Maybe they have lives.
No, he thought, it was something else. Something more. And it bugged him more than a little. They had always seemed to him curiously detached, most of them. He thought it was undoubtedly a characteristic of officers in any big-city police department, where getting too emotionally involved in stubborn homicide investigations could lead swiftly to burnout, but not so much in small towns where murder was still rare.
Or had been.
They should have been more agitated about these murders. Or at least, by God, interested in them.
“Coffee, Chief?”
He looked at the smiling and slightly quizzical face of Dale Brown and frowned. “You were on duty this morning. Why’re you still here, Dale?”
“Picked up an extra shift on account of Terry needing to visit his mom in the hospital up to Asheville. I don’t have much overtime in this month, and you said now was the time to get it if we wanted it, what with these bodies turning up in the river.”
Sawyer had indeed told his people that, but when he glanced past Dale toward his desk, all he saw was an open magazine.
Dale followed his gaze and said, “My turn to answer the phones, Chief. Only call that’s come in tonight was somebody complaining that a neighbor’s stereo was turned up too loud.”
Sawyer accepted a cup of coffee from his officer. “Check missing persons again. A hundred-mile radius. I need to know if there’s any chance that woman might not be from the Compound.”
“Sure thing, Chief.” He sounded almost cheerful.
Why doesn’t he have a sick feeling in the pit of his stomach?
But Sawyer couldn’t really criticize anyone for not being as visibly upset about the situation as he thought they should be, so he merely stopped by another desk for his messages and then went back to his office.
“Tom? What’re you doing here? And get the hell out of my chair.”
Dr. Tom Macy, the medical examiner for Unity County, took his feet off the desk and unfolded his tall length from Sawyer’s chair, yawning. “Almost asleep,” he confessed as he moved around the desk to the far less comfortable visitor’s chair.
“Is that why you weren’t at my crime scene first thing this morning? Pull a double shift at the hospital yesterday?”
He doesn’t have anybody to go home to either.
“I did. And it wasn’t a crime scene, we both know that. It wasn’t even a dump site, not as far as forensic evidence is concerned. Her body just happened to catch on that fallen tree.”
“You should have been there, Tom.”
“I got there as soon as I could. And I can’t tell you anything much anyway, same as before.”
“Nothing more than you told me this morning? That she could have died anything up to a week ago?”
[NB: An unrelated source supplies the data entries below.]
def refusal : Except DecodeError Instr → Option DecodeError
  | .error e => some e
  | .ok _ => none
/-- R30: a reserved field that is not zero; R35: opcodes with no row. -/
theorem test_decode_refuses : (refusal (decodeWord 0x00000001) = some .reservedField) ∧
    refusal (decodeWord 0x7F000000) = some .unallocatedOpcode ∧ refusal (decodeWord 0xFF000000) = some .unallocatedOpcode ∧
    refusal (decodeBytes [0, 0, 0]) = some .truncated := by decide

/-! ### WellFormed: each check refuses a term that it is about -/

def goodFlit : Flit := { pay := List.replicate 112 0 }
theorem test_illformed_lane : ∀ i ∈ [Instr.iadd64 0 1 2 4 0, .iadd64 0 2 1 4 0, .iadd64 0 2 4 1 0, .icmp 0 1 12 0 0 0, .fcmp 0 1 14 0 0 0,
    .cvt 0 1 1 0 0 0, .cvt 0 1 1 0 5 1, .bsplit 0 1 0, .qnt 0 1 1 1 7, .dqnt 0 1 1 3 0 0, .dqnt 0 1 1 0 0 7, .dqnt 0 1 1 0 3 0,
    .niput 0 1 1 7, .lds64 0 1 0 0, .sts64 0 1 0 0, .atom 0 1 1 15 0, .atom 0 1 1 0 3, .cas 0 1 0 0, .cas 0 2 0 3], wellFormed i = false := by
  decide
theorem test_illformed_uniform : ∀ i ∈ [Instr.sadd64 0 1 2 4, .sadd64 0 2 1 4, .sadd64 0 2 4 1, .scmp 0 1 12 0 0, .srd 0 1 27 1, .srd 0 1 0 0,
    .swr 0 1 23, .swr 0 1 27, .xlate 0 0 1 1 0 0, .xlate 0 0 1 0 1 0, .fence 0 6 0, .fence 0 0 3, .icinv 0 5 0, .cpy 0 1 0 0 2, .cpyg 0 1 0 0 1,
    .cpyr 0 1 0 0 3, .cpya 0 1 0 0 9, .mma 0 1 0 0 2, .mmai 0 1 0 0 1, .ldst 0 1 0 0 1, .accz 0 1 0 0 1, .accrd 0 1 0 0 3, .accwr 0 1 0 0 3,
    .sacct 0 1 0 0 1, .kset 0 0 0 0, .kset 0 0 1 3, .kset 0 1 1 0, .kclr 0 0, .barrd 0 1 3 0, .barrd 0 1 1 1, .hring 0 0 0 0 1, .hring 0 1 0 1 1,
    .mapft 0 3 0, .srdp 0 1 10, .swrp 0 1 2, .swrp 0 1 8], wellFormed i = false := by decide
theorem test_illformed_events : ∀ i ∈ [Instr.notify 0 64 0, .serviceSliceBoundary 4, .attestationRequest 0 [] none, .portEnable 24,
    .trainingComplete 24 8 true 0, .trainingComplete 0 9 true 0, .trainingComplete 0 8 true 256, .trainingTimeout 24, .retrainTimer 24,
    .laneFailure 24, .lossOfLock 24, .portRetire 24, .suspect 256, .flitFailsCrc 24], wellFormed i = false := by decide
theorem test_illformed_flits : (∀ f ∈ [fun p fl => Instr.idle p fl, .pause, .retry, .snap, .barr, .whead, .wacc, .data, .rreq, .rhead,
      .atomFlit, .atomr, .ack, .radd, .hallEvent, .hallAck, .token, .stable, .recover, .reply],
      wellFormed (f 0 goodFlit) = true ∧ wellFormed (f 24 goodFlit) = false ∧ wellFormed (f 0 {}) = false) ∧
    ∀ fl ∈ [{ goodFlit with dst := 256 }, { goodFlit with src := 256 }, { goodFlit with world := 64 }, { goodFlit with ctx := 1024 },
      { goodFlit with tag := 16777216 }, { goodFlit with lseq := 65536 }, { goodFlit with lack := 65536 }], flitOk fl = false := by decide

/-! ### States that meet the statements' hypotheses -/

/-- A word may issue, as a check that runs. -/
def mayIssueInfo (x : Info) (s : State) : Bool :=
  decide (x.version ≤ (ck s).hdr.version) && x.valid && (!x.kslot || (ck s).hdr.version != 1) && (!x.priv || superOf s)
    && (x.reads ++ x.writes).all (fun u => !overAllot (cg s) u.1) && (lateUses s (cg s) (emask s) x.reads).isEmpty
    && (lateUses s (cg s) (emask s) x.writes).isEmpty && (!x.noRegion || (cg s).region.isNone)
theorem may_issue_info {x : Info} {s : State} (h : mayIssueInfo x s = true) : MayIssue x s := by
  simp only [mayIssueInfo, Bool.and_eq_true, decide_eq_true_eq, List.all_eq_true, List.isEmpty_iff, Bool.or_eq_true,
    Bool.not_eq_true', bne_iff_ne, Option.isNone_iff_eq_none] at h
  obtain ⟨⟨⟨⟨⟨⟨⟨h1, h2⟩, h3⟩, h4⟩, h5⟩, h6⟩, h7⟩, h8⟩ := h
  exact ⟨h1, h2, fun e => h3.resolve_left (by simp [e]), fun e => h4.resolve_left (by simp [e]), h5, h6, h7,
    fun e => h8.resolve_left (by simp [e])⟩
def mayIssue (i : Instr) (s : State) : Bool := mayIssueInfo (info i) s
theorem may_issue {i : Instr} {s : State} (h : mayIssue i s = true) : MayIssue (info i) s := may_issue_info h
theorem bits_of {m : Mask} {f : Nat → Bool} (h : ∀ t : Fin 128, bitOf m t = f t) (k : ∀ t, 128 ≤ t → f t = false) (t : Nat) :
    bitOf m t = f t := by
  rcases Nat.lt_or_ge t 128 with l | l
  · exact h ⟨t, l⟩
  · rw [k t l]; exact BitVec.getLsbD_of_ge m t l

/-- One group of 32 threads at its first word (log entry 3). -/
def base : State := { State.reset.withFetchWord 32 0 with cur := 2 }
def withGroup (f : Group → Group) : State := setCg base (f (cg base))
def withBlock (f : Block → Block) : State := setCb base (f (cb base))
def withPath (f : Machine.Path → Machine.Path) : State := withGroup fun g => { g with pathA := f g.pathA }
def withHeader (s : State) (f : Header → Header) : State := setKern s 0 { kernOf s 0 with hdr := f (kernOf s 0).hdr }
def withCtx (f : Ctx → Ctx) : State := setCtx base 0 (f (ctxOf base 0))
/-- The same group in supervisor mode; its block in kernel mode on a service core. -/
def sup : State := withGroup fun g => { g with sup := true }
def svc : State := setCb (withGroup fun g => { g with core := 384 }) { cb base with kmode := true }
def userWords0 : List Instr :=
  [
    .nop 0, .mov 0 0 0 0, .limm 0 0 0, .limmh 0 0 0, .iadd 0 0 0 0 0, .isub 0 0 0 0 0, .iaddi 0 0 0 0, .iadd64 0 0 0 0 0,
    .imul 0 0 0 0 0, .imulhi 0 0 0 0 0, .imulhu 0 0 0 0 0, .imad 0 0 0 0 0, .imin 0 0 0 0 0, .imax 0 0 0 0 0,
    .iminu 0 0 0 0 0, .imaxu 0 0 0 0 0, .iabs 0 0 0, .ineg 0 0 0, .and 0 0 0 0 0, .or 0 0 0 0 0, .xor 0 0 0 0 0,
    .andn 0 0 0 0 0, .not 0 0 0, .shl 0 0 0 0 0, .shr 0 0 0 0 0, .sar 0 0 0 0 0, .shli 0 0 0 0, .shri 0 0 0 0,
    .sari 0 0 0 0, .popc 0 0 0, .clz 0 0 0, .brev 0 0 0, .bfe 0 0 0 0 0, .bfi 0 0 0 0 0, .icmp 0 0 0 0 0 0, .sel 0 0 0 0 0,
    .plut 0 0 0 0 0, .fadd 0 0 0 0 0, .fsub 0 0 0 0 0, .fmul 0 0 0 0 0, .ffma 0 0 0 0 0, .fmin 0 0 0 0 0, .fmax 0 0 0 0 0,
    .fabs 0 0 0, .fneg 0 0 0, .fcmp 0 0 0 0 0 0, .frcp 0 0 0, .frsq 0 0 0, .fsqrt 0 0 0, .fexp2 0 0 0
  ]
def userWords1 : List Instr :=
  [
    .flog2 0 0 0, .fsint 0 0 0, .fcost 0 0 0, .frnd 0 0 0 0, .fclass 0 0 0, .pbadd 0 0 0 0 0, .pbmul 0 0 0 0 0,
    .pbfma 0 0 0 0 0, .phadd 0 0 0 0 0, .phmul 0 0 0 0 0, .phfma 0 0 0 0 0, .cvt 0 0 0 0 1 0, .bsplit 0 0 0,
    .pack2 0 0 0 0 0, .unpk2 0 0 0 0 0, .qnt 0 0 0 0 0, .dqnt 0 0 0 0 0 0, .niget 0 0 0 0, .niput 0 0 0 0, .sacc 0 0 0 0 0,
    .lds 0 0 0 0, .sts 0 0 0 0, .lds64 0 0 0 0, .sts64 0 0 0 0, .ldw 0 0 0 0, .stw 0 0 0 0, .ldsp 0 0 0 0, .stsp 0 0 0 0,
    .ldd 0 0 0 0, .std 0 0 0 0, .ldc 0 0 0 0, .atom 0 0 0 0 0, .cas 0 0 0 0, .shfli 0 0 0 0 0, .shfl 0 0 0 0 0,
    .vote 0 0 0 0 0, .ballot 0 0 0 0 0, .rdlane 0 0 0 0, .wrlane 0 0 0 0, .matchKeys 0 0 0 0 0, .gen 0 0 0 0, .gent 0 0 0 0,
    .svc 0 0 0, .laneid 0 0, .brk 0 0, .snop 0, .smov 0 0 0, .slimm 0 0 0, .slimmh 0 0 0, .sadd 0 0 0 0
  ]
def userWords2 : List Instr :=
  [
    .ssub 0 0 0 0, .saddi 0 0 0 0, .sadd64 0 0 0 0, .smul 0 0 0 0, .smulhi 0 0 0 0 0, .sand 0 0 0 0, .sor 0 0 0 0,
    .sxor 0 0 0 0, .sshl 0 0 0 0, .sshr 0 0 0 0, .ssar 0 0 0 0, .sshli 0 0 0 0, .sshri 0 0 0 0, .smin 0 0 0 0 0,
    .smax 0 0 0 0 0, .spopc 0 0 0, .sclz 0 0 0, .scmp 0 0 0 0 0, .ssel 0 0 0 0 0, .sfadd 0 0 0 0, .sfmul 0 0 0 0,
    .sffma 0 0 0 0, .sldc 0 0 0 0, .slds 0 0 0 0, .ssts 0 0 0 0, .srd 0 0 0 1, .swr 0 0 24, .bra 0 0 0 0, .br 0 0 0 0,
    .join 0, .jmp 0 0, .call 0 0, .ret 0, .brx 0 0, .lhead 0 0 0, .exit 0, .sleep 0 0, .emrd 0 0, .emwr 0 0, .emandReg 0 0,
    .emandPred 0 0 0, .xlate 0 0 0 0 0 0, .xrd 0 0 0, .xinv 0 0, .fence 0 0 0, .ackrd 0 0, .icinv 0 0 0, .region 0 0,
    .regend 0, .cpy 0 0 0 0 0
  ]
def userWords3 : List Instr :=
  [
    .cpyg 0 0 0 0 0, .cpyr 0 0 0 0 0, .cpya 0 0 0 0 0, .cbatch 0 0, .waitb 0 0, .testc 0 0 0 0, .waitc 0 0 0,
    .mma 0 0 0 0 0, .mmai 0 0 0 0 0, .ldst 0 0 0 0 0, .accz 0 0 0 0 0, .accrd 0 0 0 0 0, .accwr 0 0 0 0 0, .sacct 0 0 0 0 0,
    .opfence 0, .waitm 0 0, .mseq 0 0 0, .tailp 0 0 0, .gset 0 0 0, .grd 0 0 0, .gstep 0, .kset 0 0 1 0, .krd 0 0,
    .kclr 0 1, .bar 0 0, .barc 0, .barm 0 0 0, .arrive 0 0, .await 0 0, .barg 0, .barinit 0 0 0, .barrd 0 0 0 0,
    .qpush 0 0 0, .launch 0 0, .shape 0 0, .arm 0 0 0 0 0, .hring 0 0 0 0 0, .trap 0 0, .sleepw 0 0 0 0
  ]
def supervisorWords : List Instr :=
  [
    .hpost 0 0, .mapft 0 0 0, .fqpost 0 0, .tlbinv 0 0, .rft 0 0, .srdp 0 0 0, .swrp 0 0 1, .fqtake 0 0 0, .svctake 0 0 0,
    .svcdone 0 0 0
  ]
theorem witness_words0 : ∀ i ∈ userWords0, MayIssue (info i) base := fun i hi =>
  may_issue ((by decide : ∀ i ∈ userWords0, mayIssue i base = true) i hi)
theorem witness_words1 : ∀ i ∈ userWords1, MayIssue (info i) base := fun i hi =>
  may_issue ((by decide : ∀ i ∈ userWords1, mayIssue i base = true) i hi)
theorem witness_words2 : ∀ i ∈ userWords2, MayIssue (info i) base := fun i hi =>
  may_issue ((by decide : ∀ i ∈ userWords2, mayIssue i base = true) i hi)
theorem witness_words3 : ∀ i ∈ userWords3, MayIssue (info i) base := fun i hi =>
  may_issue ((by decide : ∀ i ∈ userWords3, mayIssue i base = true) i hi)
theorem witness_supervisor : ∀ i ∈ supervisorWords, MayIssue (info i) sup ∧ MayIssue (info i) svc := fun i hi =>
  ⟨may_issue ((by decide : ∀ i ∈ supervisorWords, mayIssue i sup = true) i hi),
    may_issue ((by decide : ∀ i ∈ supervisorWords, mayIssue i svc = true) i hi)⟩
“Yeah, about that.” Macy shrugged bony shoulders. He was tall, and thin enough to be familiar with cadaver jokes, especially given his position as county M.E. “Hard to know for sure. Nights have been cold and that mountain river is icy this time of year, so it probably slowed decomp—always assuming she was dumped in pretty soon after she was killed. Not many predators in and around that water as a rule, it moves too fast, but from what I saw, there were enough postmortem injuries that she could have been caught on fallen trees or half-submerged rocks a dozen times while the body worked its way downstream.”
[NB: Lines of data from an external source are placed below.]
-- ==== Sys2Proof/Proofs/Power.lean ====
section
/-!
PROOFS. Proofs/Power.lean: an event that finds the package without power (R390).
-/
namespace Sys2Proof.Machine

theorem noPower_of_ite {s : State} (h : s.pkg.power = false) (o : Host.Outcome State Fault Refusal) :
    (if s.pkg.power then o else .fault .noPower) = .fault .noPower :=
  if_neg (Bool.eq_false_iff.mp h)

/-- The same of an event that first asks whether it goes on with what another one has begun. -/
theorem noPower_of_resumed {s : State} (h : s.pkg.power = false) (b : Bool) (t : State) (o : Host.Outcome State Fault Refusal) :
    (if s.pkg.power && b then .next t else if s.pkg.power then o else .fault .noPower) = .fault .noPower := by
  rw [h, Bool.false_and, if_neg Bool.false_ne_true, if_neg Bool.false_ne_true]
theorem exec_suspend_noPower {s : State} (h : s.pkg.power = false) (f : Nat) (a0 a1 a2 a3 : Addr) :
    exec (.suspend f a0 a1 a2 a3) s = .fault .noPower := by
  rw [exec_suspend, execSuspend, Bool.and_assoc]
  exact noPower_of_resumed h _ _ _
theorem exec_update_noPower {s : State} (h : s.pkg.power = false) (f : Nat) (a0 a1 a2 a3 : Addr) :
    exec (.update f a0 a1 a2 a3) s = .fault .noPower := noPower_of_resumed h _ _ _
theorem exec_token_noPower {s : State} (h : s.pkg.power = false) (p : Nat) (fl : Flit) :
    exec (.token p fl) s = .fault .noPower := by
  rw [exec_token, execToken, Bool.and_assoc, Bool.and_assoc]
  exact noPower_of_resumed h _ _ _

/-- Settles O10: an event asks for power before anything else, itself or in what its kind has in common. -/
theorem eventsNeedPower : Obligations.EventsNeedPower := by
  intro i s hencode hreset hloss hpower
  cases i
  case packageReset => exact absurd rfl hreset
  case powerLoss => exact absurd rfl hloss
  case suspend => exact exec_suspend_noPower hpower ..
  case update => exact exec_update_noPower hpower ..
  case token => exact exec_token_noPower hpower ..
  all_goals first
    | exact absurd hencode (Option.some_ne_none _)
    | exact noPower_of_ite hpower _

end Sys2Proof.Machine
end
“Downstream from the Compound?”
“You know I can’t tell you that. Not for sure. She could have been dumped in the river twenty miles away.”
“Or two miles away?”
Macy nodded. “Or two miles.”
“Which means she could have come from the Compound.”
“I can’t rule it out,” Tom Macy said.
Hunter threw a pebble against her window around ten-thirty, and Ruby slipped easily out of her bedroom window to join him outside. “It’s early,” she whispered. “My parents are still up.”
Up and arguing, even if it was so quietly she wasn’t supposed to know about it. Arguing about the church.
“They won’t be for long,” he whispered back. “Besides, I waited until they tucked you in.”
Ruby remembered with a pang the days of endless bedtime stories and of being sleepily aware that her mother always checked on her a final time before she and her father went to bed. The girl pushed those painful memories aside.
Things were different now.
Things had been different for a long time.
She followed Hunter as they slipped from her yard and across the next two backyards, heading for the accustomed meeting place at the barn over the hill in the west pasture. They kept well away from the church—and the cameras.
“I can’t stay out long,” Hunter whispered as they worked their way cautiously toward the barn. “My parents still do a bed check, but it’s never before eleven-thirty.”
“Why’re we meeting at all? It’s dangerous, Hunter.”
“Because Cody says Brooke’s going to make a run for it, and we have to talk her out of it.”
“Run for it? Where would she go? All the way to Texas by herself? She’s only twelve.”
“Yeah, that’s why we’ve got to talk her out of trying.”
Ruby didn’t speak again until they reached the barn and found their friends had already arrived. The barn had housed three ponies and half a dozen milk cows at one time; now it held only a few small pieces of farm machinery that wouldn’t be needed until spring.
It smelled mostly of machine oil and metal.
Not like a barn at all, Ruby decided. But her mind shied away from thinking about that, as it always did. And she simply said to Brooke, “Are you crazy?”
Her friend’s strained expression was obvious even in the dim light provided by Cody’s small Cub Scout lantern. “Ruby, you’re one of the Chosen too. And we’re not like the other girls—we know what’s happening. What it’s doing to us. Don’t tell me you aren’t scared.”
“We have shells.” Ruby was trying her best to pretend she wasn’t scared.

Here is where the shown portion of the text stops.